#### TASK GOAL:
If a line in the records below contains the word "with", copy it out.

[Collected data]

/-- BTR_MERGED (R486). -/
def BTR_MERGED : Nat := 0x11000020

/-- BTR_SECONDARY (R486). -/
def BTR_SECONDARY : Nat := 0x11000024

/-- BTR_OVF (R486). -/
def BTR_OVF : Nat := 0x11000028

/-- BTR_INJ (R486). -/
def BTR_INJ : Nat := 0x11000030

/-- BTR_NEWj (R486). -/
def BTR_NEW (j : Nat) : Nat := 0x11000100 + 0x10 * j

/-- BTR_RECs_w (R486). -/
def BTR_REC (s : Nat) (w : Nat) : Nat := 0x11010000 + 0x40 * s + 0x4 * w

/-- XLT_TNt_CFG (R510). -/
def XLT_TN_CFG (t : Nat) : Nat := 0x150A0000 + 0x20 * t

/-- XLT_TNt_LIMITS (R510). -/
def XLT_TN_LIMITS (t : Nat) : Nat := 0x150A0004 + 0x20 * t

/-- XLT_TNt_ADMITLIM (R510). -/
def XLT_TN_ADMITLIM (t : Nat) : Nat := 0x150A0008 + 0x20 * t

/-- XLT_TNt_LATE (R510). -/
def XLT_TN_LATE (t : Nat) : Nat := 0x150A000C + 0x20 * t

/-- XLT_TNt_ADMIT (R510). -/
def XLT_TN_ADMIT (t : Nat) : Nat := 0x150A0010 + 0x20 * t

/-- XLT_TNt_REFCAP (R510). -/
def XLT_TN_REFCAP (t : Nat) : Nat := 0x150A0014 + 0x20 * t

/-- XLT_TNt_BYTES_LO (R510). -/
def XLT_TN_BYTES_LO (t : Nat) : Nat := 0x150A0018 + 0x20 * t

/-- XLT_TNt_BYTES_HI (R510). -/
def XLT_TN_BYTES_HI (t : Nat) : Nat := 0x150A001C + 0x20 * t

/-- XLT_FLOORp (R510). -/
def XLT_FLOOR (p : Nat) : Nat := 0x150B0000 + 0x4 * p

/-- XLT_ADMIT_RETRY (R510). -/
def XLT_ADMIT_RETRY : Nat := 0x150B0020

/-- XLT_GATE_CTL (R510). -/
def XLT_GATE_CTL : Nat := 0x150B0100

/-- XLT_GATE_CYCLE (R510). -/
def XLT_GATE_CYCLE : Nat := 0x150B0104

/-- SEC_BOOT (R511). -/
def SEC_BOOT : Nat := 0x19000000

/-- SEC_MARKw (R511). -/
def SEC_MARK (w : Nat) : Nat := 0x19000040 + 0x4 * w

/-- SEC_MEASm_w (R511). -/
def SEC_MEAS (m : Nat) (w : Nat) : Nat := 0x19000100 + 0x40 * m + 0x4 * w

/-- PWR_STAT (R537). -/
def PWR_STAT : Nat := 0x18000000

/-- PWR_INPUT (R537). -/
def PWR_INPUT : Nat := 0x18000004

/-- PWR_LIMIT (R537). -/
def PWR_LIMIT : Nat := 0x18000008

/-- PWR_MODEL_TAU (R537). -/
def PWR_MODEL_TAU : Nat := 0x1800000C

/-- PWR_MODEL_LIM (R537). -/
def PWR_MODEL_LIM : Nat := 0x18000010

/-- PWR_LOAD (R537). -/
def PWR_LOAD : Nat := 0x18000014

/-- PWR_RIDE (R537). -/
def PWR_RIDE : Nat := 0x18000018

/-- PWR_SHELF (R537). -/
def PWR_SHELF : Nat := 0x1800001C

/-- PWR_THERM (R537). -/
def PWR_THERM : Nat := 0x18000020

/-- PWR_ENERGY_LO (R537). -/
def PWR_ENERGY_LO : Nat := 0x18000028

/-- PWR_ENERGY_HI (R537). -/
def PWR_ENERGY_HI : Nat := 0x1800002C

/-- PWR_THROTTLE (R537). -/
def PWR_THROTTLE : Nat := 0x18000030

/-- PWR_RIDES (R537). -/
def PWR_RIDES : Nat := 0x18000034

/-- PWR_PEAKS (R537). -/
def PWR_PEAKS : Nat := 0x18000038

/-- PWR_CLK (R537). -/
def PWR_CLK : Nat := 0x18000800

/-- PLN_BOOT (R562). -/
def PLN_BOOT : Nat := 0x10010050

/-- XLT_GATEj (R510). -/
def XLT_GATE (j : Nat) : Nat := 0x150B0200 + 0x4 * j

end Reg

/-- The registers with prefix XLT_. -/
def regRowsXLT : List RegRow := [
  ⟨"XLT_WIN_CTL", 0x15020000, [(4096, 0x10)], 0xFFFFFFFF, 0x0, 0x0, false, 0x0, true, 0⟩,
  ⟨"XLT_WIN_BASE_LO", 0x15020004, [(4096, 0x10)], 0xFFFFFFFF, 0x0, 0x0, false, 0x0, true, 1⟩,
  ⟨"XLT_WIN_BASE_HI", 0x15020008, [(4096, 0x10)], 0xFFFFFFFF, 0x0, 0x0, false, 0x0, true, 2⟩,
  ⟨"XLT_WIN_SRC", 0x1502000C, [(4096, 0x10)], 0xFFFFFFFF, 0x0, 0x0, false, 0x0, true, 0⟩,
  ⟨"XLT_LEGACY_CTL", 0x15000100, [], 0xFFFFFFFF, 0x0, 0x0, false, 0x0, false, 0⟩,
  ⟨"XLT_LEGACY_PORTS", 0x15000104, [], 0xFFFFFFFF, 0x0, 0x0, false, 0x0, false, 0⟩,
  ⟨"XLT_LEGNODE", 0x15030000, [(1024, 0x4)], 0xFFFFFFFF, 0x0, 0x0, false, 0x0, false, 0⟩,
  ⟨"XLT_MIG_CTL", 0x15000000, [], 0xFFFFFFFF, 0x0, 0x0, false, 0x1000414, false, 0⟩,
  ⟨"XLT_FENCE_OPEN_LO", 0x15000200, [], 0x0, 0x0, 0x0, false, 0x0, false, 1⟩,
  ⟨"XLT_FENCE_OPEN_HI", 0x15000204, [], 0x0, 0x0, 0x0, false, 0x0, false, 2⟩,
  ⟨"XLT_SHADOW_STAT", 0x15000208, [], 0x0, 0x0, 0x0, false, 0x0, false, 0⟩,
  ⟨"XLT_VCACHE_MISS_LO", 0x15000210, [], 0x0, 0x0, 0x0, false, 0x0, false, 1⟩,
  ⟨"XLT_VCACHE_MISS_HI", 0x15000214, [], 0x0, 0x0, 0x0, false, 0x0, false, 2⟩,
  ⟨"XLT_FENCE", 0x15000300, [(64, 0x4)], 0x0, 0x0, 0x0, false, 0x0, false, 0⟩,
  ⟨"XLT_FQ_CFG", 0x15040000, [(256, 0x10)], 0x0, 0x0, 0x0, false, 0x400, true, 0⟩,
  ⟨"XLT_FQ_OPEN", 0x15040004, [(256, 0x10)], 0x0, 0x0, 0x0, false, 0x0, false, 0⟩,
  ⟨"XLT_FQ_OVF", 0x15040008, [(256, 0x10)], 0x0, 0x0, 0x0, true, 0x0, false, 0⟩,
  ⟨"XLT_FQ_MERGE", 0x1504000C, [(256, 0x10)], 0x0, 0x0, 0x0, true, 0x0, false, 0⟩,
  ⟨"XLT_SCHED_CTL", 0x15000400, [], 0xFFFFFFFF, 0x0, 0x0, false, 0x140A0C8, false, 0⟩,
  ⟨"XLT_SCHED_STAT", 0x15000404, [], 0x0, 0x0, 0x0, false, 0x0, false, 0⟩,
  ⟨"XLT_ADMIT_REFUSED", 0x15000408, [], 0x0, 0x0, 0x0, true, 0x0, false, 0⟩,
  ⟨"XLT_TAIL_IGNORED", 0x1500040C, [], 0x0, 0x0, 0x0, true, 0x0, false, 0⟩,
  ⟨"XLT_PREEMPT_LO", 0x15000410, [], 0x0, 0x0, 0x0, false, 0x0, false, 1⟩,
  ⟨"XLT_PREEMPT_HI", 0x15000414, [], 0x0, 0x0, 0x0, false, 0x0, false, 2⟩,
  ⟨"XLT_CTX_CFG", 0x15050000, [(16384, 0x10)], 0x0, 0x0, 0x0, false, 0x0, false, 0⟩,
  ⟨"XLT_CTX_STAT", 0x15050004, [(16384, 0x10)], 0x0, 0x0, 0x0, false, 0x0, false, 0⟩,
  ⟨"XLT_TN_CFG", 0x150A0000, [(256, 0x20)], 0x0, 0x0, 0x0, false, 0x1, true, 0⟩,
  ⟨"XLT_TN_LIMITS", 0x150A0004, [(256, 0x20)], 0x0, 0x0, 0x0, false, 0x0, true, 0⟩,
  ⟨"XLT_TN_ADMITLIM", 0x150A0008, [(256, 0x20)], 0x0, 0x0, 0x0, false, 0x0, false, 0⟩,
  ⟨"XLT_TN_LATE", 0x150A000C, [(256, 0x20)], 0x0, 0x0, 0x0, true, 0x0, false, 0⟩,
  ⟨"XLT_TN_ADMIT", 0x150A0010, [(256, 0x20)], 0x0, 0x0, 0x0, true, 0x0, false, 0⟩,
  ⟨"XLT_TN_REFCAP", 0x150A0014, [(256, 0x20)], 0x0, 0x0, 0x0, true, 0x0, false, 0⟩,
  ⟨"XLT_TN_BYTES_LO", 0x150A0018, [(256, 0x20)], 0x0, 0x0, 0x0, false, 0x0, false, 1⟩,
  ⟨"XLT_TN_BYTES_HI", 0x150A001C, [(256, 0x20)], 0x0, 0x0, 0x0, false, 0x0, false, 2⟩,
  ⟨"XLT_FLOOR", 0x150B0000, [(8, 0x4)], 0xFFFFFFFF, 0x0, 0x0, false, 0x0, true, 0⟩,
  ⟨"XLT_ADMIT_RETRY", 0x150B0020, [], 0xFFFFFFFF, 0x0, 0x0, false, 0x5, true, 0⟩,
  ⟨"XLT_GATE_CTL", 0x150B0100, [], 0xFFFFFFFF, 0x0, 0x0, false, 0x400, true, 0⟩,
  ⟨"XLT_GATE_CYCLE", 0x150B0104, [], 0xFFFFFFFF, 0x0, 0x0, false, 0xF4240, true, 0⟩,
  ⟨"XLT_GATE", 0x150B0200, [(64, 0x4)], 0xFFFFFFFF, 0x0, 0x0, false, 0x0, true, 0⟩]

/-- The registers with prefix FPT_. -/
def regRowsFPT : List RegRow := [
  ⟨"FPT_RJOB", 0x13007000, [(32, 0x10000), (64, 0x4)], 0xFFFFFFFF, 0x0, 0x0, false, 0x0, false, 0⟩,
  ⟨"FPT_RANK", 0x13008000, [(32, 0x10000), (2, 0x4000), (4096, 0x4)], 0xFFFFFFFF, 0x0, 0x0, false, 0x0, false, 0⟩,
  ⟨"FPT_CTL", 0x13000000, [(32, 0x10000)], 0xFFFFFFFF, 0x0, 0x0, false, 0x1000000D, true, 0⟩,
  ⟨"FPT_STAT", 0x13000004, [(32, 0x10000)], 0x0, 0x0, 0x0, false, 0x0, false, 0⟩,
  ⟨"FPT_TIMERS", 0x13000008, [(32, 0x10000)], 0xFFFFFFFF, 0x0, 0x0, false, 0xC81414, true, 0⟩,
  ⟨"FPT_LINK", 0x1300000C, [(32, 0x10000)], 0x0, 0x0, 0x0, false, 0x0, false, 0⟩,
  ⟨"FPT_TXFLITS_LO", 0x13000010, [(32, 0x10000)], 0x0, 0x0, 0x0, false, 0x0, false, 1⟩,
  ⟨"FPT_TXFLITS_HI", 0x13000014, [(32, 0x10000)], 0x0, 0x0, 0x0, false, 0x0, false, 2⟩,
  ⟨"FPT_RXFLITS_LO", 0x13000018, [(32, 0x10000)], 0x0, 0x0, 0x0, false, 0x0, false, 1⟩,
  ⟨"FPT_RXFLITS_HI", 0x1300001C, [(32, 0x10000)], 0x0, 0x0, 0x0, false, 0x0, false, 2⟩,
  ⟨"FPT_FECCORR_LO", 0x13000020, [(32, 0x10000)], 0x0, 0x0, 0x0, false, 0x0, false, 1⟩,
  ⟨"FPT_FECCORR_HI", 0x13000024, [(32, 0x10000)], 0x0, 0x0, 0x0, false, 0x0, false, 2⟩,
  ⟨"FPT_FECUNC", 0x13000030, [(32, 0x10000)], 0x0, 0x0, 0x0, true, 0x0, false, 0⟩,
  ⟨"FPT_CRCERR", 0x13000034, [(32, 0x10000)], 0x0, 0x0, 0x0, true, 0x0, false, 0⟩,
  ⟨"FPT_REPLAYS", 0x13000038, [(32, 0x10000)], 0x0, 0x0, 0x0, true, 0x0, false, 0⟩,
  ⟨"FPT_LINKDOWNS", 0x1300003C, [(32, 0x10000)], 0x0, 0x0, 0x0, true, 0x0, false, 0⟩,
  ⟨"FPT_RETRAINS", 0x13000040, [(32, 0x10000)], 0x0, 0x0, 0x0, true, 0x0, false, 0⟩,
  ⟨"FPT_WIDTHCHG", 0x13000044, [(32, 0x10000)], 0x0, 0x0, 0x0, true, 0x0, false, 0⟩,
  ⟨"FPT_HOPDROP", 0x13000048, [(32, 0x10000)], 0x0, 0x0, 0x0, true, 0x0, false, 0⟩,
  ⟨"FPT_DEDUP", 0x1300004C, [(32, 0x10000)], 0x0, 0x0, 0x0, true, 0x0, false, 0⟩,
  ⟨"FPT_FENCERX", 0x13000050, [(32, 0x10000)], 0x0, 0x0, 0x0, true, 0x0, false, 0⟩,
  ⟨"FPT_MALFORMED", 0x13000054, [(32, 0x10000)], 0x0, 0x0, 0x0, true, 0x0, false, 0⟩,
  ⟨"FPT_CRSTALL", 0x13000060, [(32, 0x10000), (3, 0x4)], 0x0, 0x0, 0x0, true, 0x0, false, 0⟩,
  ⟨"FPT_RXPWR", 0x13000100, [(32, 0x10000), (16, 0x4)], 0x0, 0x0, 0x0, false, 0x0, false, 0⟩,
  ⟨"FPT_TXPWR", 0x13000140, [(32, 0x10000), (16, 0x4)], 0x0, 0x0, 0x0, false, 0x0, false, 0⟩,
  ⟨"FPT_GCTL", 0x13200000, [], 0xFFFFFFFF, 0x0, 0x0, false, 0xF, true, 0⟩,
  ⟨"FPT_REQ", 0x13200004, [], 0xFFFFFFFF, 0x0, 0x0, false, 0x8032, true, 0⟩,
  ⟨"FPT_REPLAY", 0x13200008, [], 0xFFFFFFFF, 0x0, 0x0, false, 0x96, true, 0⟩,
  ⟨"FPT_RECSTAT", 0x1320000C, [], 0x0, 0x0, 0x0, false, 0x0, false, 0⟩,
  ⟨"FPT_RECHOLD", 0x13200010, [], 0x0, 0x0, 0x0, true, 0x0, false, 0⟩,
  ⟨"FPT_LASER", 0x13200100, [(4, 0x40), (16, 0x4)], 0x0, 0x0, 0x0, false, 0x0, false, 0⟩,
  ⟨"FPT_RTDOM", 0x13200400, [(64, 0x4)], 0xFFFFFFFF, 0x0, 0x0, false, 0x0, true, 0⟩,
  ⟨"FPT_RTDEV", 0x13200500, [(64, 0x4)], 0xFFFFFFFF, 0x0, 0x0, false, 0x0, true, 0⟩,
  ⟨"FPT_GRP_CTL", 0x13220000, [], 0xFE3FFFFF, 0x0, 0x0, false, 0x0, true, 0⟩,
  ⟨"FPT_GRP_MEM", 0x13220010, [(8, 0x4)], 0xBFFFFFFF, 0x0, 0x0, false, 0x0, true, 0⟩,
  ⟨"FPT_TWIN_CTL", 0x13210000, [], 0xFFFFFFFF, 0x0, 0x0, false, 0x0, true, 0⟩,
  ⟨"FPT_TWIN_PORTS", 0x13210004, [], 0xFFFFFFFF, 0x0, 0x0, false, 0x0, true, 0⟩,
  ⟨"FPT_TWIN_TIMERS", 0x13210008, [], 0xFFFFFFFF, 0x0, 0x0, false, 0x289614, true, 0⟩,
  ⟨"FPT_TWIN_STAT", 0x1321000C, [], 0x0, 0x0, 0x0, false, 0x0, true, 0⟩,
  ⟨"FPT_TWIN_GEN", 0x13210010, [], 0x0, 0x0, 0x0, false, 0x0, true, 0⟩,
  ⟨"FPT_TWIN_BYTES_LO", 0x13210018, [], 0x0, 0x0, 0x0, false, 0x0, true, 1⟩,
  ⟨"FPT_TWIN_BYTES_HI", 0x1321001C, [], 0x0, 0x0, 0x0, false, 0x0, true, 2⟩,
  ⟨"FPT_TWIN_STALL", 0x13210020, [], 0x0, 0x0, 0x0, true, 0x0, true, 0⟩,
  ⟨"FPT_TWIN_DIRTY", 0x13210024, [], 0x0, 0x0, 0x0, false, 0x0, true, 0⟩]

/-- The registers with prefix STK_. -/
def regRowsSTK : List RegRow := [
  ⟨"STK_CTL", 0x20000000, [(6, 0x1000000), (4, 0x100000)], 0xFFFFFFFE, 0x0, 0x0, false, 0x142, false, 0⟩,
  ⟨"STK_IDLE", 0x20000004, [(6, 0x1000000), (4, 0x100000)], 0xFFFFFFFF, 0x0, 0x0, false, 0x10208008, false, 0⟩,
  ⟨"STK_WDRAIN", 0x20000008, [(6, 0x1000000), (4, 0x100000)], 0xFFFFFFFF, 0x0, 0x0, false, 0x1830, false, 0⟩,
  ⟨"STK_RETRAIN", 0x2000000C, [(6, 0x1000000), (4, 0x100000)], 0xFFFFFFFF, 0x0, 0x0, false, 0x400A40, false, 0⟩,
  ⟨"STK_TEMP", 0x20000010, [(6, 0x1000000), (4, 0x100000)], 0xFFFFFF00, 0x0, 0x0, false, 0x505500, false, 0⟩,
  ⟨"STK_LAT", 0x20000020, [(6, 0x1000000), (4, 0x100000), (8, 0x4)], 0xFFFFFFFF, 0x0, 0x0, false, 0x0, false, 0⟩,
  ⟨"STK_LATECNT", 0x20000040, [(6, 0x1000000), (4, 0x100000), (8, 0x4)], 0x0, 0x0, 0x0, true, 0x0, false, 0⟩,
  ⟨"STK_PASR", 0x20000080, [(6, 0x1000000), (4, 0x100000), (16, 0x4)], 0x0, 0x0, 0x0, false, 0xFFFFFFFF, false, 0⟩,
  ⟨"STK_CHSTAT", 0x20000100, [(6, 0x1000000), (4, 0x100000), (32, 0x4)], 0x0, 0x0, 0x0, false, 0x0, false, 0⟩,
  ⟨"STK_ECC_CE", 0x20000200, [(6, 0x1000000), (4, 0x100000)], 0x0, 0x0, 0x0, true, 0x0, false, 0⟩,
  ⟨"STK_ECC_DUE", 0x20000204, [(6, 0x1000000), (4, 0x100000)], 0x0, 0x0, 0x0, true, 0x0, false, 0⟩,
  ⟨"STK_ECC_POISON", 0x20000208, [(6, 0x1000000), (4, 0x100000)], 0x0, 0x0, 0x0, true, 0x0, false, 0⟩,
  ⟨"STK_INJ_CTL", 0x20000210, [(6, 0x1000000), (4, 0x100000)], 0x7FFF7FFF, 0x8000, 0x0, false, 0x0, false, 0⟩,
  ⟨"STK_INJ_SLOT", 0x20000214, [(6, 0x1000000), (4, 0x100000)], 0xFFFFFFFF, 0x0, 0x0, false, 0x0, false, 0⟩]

#### WRITTEN RESPONSE:
/-- The registers with prefix XLT_. -/
/-- The registers with prefix FPT_. -/
/-- The registers with prefix STK_. -/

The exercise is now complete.